:: EXERCISE AIM ::
Give again the lines of the data from its first line through the line with "let at' := cw + 1024". Change nothing.

:: MATERIAL FOR THIS EXERCISE ::

# # # # # # #

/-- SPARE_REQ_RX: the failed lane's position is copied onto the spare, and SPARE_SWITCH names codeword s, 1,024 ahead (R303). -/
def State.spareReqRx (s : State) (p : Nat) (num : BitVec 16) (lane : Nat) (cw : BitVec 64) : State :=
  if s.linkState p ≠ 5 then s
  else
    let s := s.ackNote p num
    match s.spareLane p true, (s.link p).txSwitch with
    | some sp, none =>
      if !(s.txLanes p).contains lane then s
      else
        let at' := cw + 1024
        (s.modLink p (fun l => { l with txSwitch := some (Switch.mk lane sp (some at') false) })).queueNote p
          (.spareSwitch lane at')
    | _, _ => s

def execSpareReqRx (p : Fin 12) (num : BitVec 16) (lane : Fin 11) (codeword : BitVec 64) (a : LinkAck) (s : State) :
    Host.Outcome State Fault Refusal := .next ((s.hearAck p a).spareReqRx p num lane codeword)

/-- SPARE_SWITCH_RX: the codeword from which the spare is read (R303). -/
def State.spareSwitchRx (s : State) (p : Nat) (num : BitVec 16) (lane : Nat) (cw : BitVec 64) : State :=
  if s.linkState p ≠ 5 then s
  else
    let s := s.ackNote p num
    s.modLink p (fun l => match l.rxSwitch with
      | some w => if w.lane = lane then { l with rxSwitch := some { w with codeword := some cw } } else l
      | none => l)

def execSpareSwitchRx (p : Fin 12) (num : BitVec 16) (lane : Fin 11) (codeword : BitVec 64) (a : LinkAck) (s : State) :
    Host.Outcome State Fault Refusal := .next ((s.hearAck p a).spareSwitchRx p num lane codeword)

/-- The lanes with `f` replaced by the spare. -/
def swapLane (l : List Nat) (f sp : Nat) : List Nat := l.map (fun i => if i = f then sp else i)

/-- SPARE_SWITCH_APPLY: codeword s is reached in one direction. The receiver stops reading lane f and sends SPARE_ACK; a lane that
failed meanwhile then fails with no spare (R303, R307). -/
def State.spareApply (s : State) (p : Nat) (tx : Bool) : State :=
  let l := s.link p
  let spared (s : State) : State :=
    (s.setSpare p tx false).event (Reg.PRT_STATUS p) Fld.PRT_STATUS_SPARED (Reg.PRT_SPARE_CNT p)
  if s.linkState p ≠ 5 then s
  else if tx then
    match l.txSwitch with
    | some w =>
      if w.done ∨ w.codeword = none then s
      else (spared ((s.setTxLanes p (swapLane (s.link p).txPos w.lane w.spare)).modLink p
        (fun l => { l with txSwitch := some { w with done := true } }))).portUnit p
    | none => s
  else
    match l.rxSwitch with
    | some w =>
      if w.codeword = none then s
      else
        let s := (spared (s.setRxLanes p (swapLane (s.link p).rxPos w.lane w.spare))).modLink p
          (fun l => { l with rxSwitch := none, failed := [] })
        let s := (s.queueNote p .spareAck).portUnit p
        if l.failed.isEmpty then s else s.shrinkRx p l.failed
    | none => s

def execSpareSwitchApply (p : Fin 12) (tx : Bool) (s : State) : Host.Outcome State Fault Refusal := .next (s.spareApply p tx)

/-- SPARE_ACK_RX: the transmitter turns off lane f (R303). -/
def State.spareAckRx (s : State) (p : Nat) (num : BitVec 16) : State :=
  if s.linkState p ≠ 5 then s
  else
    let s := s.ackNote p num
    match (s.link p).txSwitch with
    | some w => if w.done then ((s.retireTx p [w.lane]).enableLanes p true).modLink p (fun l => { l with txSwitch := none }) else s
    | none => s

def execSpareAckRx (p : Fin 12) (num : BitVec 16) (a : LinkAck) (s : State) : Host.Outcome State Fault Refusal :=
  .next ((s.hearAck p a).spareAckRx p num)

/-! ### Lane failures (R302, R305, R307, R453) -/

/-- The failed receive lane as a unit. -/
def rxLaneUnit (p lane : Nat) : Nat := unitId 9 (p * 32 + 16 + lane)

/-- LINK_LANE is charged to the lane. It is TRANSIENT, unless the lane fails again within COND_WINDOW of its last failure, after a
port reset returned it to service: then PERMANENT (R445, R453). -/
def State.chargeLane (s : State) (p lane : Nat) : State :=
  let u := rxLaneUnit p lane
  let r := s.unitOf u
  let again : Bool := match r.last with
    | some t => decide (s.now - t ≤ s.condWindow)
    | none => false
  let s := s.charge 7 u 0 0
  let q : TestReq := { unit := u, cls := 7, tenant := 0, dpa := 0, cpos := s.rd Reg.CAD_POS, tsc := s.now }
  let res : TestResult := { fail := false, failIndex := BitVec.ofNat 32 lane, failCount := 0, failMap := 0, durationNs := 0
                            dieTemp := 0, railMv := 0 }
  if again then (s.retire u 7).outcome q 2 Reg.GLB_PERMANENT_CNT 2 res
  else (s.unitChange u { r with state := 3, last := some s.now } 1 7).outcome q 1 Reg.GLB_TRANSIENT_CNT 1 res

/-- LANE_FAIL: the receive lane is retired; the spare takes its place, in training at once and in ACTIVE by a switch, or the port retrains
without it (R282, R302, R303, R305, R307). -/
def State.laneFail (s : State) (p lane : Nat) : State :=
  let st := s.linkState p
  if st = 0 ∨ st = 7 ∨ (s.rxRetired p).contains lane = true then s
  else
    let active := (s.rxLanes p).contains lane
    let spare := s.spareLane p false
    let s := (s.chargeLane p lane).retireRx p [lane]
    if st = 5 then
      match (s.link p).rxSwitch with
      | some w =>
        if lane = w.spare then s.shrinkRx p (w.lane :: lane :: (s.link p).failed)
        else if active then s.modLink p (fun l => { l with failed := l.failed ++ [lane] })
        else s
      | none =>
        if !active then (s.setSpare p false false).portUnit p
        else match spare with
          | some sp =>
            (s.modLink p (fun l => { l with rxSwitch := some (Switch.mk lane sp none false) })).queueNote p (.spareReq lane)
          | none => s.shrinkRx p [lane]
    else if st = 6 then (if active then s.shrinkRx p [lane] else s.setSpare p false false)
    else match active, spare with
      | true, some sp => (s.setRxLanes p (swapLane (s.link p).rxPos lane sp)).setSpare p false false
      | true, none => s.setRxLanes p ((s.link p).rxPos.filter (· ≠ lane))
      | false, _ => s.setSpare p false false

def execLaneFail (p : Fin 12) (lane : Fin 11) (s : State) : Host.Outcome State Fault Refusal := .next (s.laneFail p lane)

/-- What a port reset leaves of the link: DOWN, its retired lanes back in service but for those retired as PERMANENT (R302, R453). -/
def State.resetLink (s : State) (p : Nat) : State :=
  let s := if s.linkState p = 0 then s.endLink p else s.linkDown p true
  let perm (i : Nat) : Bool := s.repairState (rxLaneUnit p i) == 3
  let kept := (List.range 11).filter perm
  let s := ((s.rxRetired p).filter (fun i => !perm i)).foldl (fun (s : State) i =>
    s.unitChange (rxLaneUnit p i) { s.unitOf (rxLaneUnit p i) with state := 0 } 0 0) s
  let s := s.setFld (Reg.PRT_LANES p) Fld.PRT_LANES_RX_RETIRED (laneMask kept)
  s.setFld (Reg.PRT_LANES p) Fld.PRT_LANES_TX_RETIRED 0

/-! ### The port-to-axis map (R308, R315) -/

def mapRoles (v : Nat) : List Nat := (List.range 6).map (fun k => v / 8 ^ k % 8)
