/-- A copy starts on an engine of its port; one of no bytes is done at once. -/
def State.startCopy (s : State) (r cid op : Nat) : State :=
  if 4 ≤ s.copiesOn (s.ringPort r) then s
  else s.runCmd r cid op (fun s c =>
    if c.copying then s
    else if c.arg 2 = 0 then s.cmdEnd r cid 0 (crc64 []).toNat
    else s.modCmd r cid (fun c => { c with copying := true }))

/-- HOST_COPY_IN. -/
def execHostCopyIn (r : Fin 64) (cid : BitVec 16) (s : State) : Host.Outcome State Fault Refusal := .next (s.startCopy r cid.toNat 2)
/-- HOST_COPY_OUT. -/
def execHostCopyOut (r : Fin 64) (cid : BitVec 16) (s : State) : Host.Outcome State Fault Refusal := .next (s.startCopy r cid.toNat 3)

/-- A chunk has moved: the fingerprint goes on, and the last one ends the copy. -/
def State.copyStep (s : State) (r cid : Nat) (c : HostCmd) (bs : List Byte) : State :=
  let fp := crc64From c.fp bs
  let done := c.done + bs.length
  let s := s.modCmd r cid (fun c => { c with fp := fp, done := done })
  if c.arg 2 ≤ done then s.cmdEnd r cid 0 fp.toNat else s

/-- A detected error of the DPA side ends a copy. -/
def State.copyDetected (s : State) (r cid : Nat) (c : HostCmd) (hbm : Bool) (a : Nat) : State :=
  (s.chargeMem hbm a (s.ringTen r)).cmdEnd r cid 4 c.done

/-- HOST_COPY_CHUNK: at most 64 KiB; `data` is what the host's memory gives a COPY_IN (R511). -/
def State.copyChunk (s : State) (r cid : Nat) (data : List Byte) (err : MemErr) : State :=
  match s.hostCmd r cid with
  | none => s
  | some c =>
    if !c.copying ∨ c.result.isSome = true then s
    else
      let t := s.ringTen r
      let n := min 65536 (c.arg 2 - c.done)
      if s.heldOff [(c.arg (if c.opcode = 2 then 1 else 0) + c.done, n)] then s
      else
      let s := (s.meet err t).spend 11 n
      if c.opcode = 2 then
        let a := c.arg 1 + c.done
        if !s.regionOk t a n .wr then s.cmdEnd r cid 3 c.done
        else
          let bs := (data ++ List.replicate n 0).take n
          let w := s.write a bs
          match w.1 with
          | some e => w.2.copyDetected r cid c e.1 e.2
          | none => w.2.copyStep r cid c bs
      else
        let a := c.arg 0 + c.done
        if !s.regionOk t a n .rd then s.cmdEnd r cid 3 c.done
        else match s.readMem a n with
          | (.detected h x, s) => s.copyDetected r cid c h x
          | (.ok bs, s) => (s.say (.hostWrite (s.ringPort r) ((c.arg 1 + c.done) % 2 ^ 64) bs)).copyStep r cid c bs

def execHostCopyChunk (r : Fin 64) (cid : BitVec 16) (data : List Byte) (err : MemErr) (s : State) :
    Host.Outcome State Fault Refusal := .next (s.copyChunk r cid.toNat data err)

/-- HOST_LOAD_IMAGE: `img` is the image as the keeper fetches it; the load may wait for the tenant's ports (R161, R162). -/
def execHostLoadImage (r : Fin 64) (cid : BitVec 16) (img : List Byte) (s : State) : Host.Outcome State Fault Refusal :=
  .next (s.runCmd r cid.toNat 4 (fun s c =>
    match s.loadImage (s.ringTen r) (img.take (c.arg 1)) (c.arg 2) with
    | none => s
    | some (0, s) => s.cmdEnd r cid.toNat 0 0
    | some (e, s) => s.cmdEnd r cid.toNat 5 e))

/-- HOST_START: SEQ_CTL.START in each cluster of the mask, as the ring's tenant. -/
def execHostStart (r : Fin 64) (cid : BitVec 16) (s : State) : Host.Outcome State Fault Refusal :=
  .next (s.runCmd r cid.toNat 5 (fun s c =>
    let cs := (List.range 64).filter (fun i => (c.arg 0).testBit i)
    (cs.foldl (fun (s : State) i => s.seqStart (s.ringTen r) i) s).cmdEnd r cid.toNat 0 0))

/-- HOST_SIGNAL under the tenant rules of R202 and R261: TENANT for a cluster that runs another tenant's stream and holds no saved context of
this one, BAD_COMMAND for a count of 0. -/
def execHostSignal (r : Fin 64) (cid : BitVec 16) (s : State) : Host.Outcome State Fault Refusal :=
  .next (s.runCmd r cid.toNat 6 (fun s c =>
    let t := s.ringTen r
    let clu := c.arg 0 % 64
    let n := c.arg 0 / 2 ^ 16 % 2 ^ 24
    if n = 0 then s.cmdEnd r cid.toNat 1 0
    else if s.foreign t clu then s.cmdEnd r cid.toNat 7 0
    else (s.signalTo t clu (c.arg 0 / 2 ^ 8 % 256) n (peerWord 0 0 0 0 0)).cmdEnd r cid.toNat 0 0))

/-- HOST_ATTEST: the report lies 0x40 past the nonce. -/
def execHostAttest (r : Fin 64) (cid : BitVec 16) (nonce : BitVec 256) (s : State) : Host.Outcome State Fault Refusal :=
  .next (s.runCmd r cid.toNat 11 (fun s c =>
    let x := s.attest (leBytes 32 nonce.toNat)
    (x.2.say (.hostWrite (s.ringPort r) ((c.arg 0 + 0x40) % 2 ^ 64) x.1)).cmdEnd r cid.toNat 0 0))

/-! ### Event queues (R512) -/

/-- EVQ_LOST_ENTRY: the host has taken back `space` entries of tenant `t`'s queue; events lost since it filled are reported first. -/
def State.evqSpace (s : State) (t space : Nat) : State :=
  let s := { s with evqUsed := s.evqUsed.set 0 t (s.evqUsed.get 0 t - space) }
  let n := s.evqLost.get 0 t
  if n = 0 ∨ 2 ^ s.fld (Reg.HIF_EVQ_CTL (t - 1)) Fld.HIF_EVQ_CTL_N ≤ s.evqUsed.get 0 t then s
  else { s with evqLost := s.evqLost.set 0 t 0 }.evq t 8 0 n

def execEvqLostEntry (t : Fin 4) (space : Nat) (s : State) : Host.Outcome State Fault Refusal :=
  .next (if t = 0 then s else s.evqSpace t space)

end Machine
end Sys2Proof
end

# # # # # # #

:: ANSWER TO THIS EXERCISE ::
/-- SPARE_REQ_RX: the failed lane's position is copied onto the spare, and SPARE_SWITCH names codeword s, 1,024 ahead (R303). -/
def State.spareReqRx (s : State) (p : Nat) (num : BitVec 16) (lane : Nat) (cw : BitVec 64) : State :=
  if s.linkState p ≠ 5 then s
  else
    let s := s.ackNote p num
    match s.spareLane p true, (s.link p).txSwitch with
    | some sp, none =>
      if !(s.txLanes p).contains lane then s
      else
        let at' := cw + 1024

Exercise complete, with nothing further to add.